Sunday, 25 April 2010

StreamHub 2.1.12 beta Release - Server Integration Is Here

A brand new beta version of the StreamHub Reverse Ajax & Comet Server has been released today. The new 2.1 branch has been under development for months and has finally been released as a beta. The tagline for the 2.1 release is 'Server Integration'. Changes in the way StreamHub works now allow you to integrate Tomcat, Apache, JBoss, IIS or any other HTTP server with StreamHub, without comprimising on the highly-scalable streaming performance.

Using configureable contexts, StreamHub can be configured to transparently serve content from any downstream server. The core StreamHub NIO engine can sit in front of one or more web servers and routes requests to either the internal Comet engine or to the web servers behind.

To use this new feature, you'll need to setup a ForwardingHandler:


PushServer streamingServer = new NIOServer(80);
InetSocketAddress tomcatAddress = new InetSocketAddress(InetAddress.getLocalHost(), 8080);
streamingServer.addContext("/*", new ForwardingHandler(tomcatAddress));
streamingServer.start();


The example above will route any requests for http://myhost.com/ to a Tomcat instance running on port 8080 on the same host but the user will still see http://myhost.com/ in their browser. By default, any requests to the /streamhub/* context will be routed to StreamHub's internal Comet engine. That means, if you migrate any existing Comet apps to 2.1 you will need to change your connection URLs.
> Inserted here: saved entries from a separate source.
-- ==== Sys2Proof/Tests/Slice0.lean ====
section
/-! SUPPORT. The model's own tests: ill-formed terms refused, the data book's worked numbers, one small step per command,
and, for every statement with hypotheses, a witness that states and operands meet them. -/

namespace Sys2Proof.Tests

set_option Elab.async false

open Sys2Proof Sys2Proof.Machine

/-! ## Ill-formed terms are refused -/

theorem test_wf_refuses_no_header_bytes : (Instr.countAbove32 .t []).wf = false := by decide
theorem test_wf_refuses_eight_header_bytes : (Instr.countAbove32 .a (List.replicate 8 0)).wf = false := by decide
theorem test_wf_accepts_seven_header_bytes : (Instr.countAbove32 .a (List.replicate 7 0)).wf = true := by decide
theorem test_wf_refuses_header_byte_without_start : (Instr.countAbove32 .a [0x3FF]).wf = false := by decide
theorem test_wf_refuses_telegram_byte_without_start : (Instr.receiveTelegram .b [0, 1]).wf = false := by decide
theorem test_wf_refuses_lead_byte_without_start : (Instr.leadByte .t 0x3FF).wf = false := by decide
theorem test_wf_accepts_lead_byte : (Instr.leadByte .t (serialOf 0x5A)).wf = true := by decide
theorem test_wf_refuses_no_telegram_bytes : (Instr.receiveTelegram .t []).wf = false := by decide
theorem test_wf_refuses_74_telegram_bytes : (Instr.receiveTelegram .b (List.replicate 74 0)).wf = false := by decide
theorem test_wf_accepts_73_telegram_bytes : (Instr.receiveTelegram .b (List.replicate 73 0)).wf = true := by decide

/-! ## States for the tests -/

/-- A telegram. -/
def telegram (dest src : Nat) (kind : Kind) (seq : Nat) (words : List Word) : Telegram :=
  ⟨BitVec.ofNat 6 dest, BitVec.ofNat 6 src, kind, Marks.clear, BitVec.ofNat 8 seq, 0, words⟩

/-- The state an outcome goes on to. -/
def nextOf (o : Host.Outcome State Fault Refusal) : State :=
  match o with
  | .next t => t
  | .fault _ => State.reset
  | .refused _ => State.reset

/-- The state after the arrival of `t` on port `p`. -/
def heard (p : Port) (t : Telegram) (s : State) : State := nextOf (exec (.receiveTelegram p (lineSerial .t t)) s)

/-- `s` with one more telegram in its memory, its descriptor's fields rewritten by `f`. -/
def put (s : State) (h : Header) (ws : List Word) (f : Descriptor → Descriptor) : State :=
  match s.mem.allocate .part h ws with
  | none => s
  | some (d, m) => (s.setMem m).modDesc d f

/-- One holder. -/
def oneHolder (x : Descriptor) : Descriptor := { x with holders := 1 }

/-- One holder, and a stamp. -/
def stampedWith (b : BankId) (x : Descriptor) : Descriptor := { x with holders := 1, stamp := some b }

/-- `s` with a management request of these words waiting. -/
def request (s : State) (ws : List Word) : State :=
  (put s ⟨62, 0, .mgmtReq, 7, 0⟩ ws oneHolder).setAgent { s.agent with requests := [0] }

/-- The reset state with bank 1 in the state given. -/
def withBank1 (st : BankState) : State := State.reset.setBank .bank1 (Bank.reset st)

/-- A memory with `n` descriptors in use, each a request of no words with its own number as sequence. -/
def crowdedMem (n : Nat) : TelegramMemory :=
  { TelegramMemory.reset with
    descs := (List.range n).map fun d => (d, ⟨62, 0, .mgmtReq, Marks.clear, BitVec.ofNat 8 d, 0, 0, [], 1, none⟩)
    freeDescs := List.range' n (Config.descriptors - n) }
For example, if previously you were using:


hub.connect("http://localhost:7979/");

From 2.1 onwards you will need to use:


hub.connect("http://localhost:7979/streamhub/");

The default /* context handler will use StreamHub's existing content handler, so you don't need to add a ForwardingHandler by default. The /* context handler will also act as a catch-all handler. Potentially you can have as many handlers as you like, routing different contexts to different physical servers.

What else is new in 2.1?
  • Numerous performance improvements to the HTTP handling.
  • Transparent failover to polling connections where firewalls/proxies prevent full duplex streaming.
  • Fixed: Ajax adapter was not reconnecting if no serverList was specified.
  • Fixed: 'Stopping polling' log message appeared even when not using a polling connection type.
  • More control over HTTP headers for pages and comet content.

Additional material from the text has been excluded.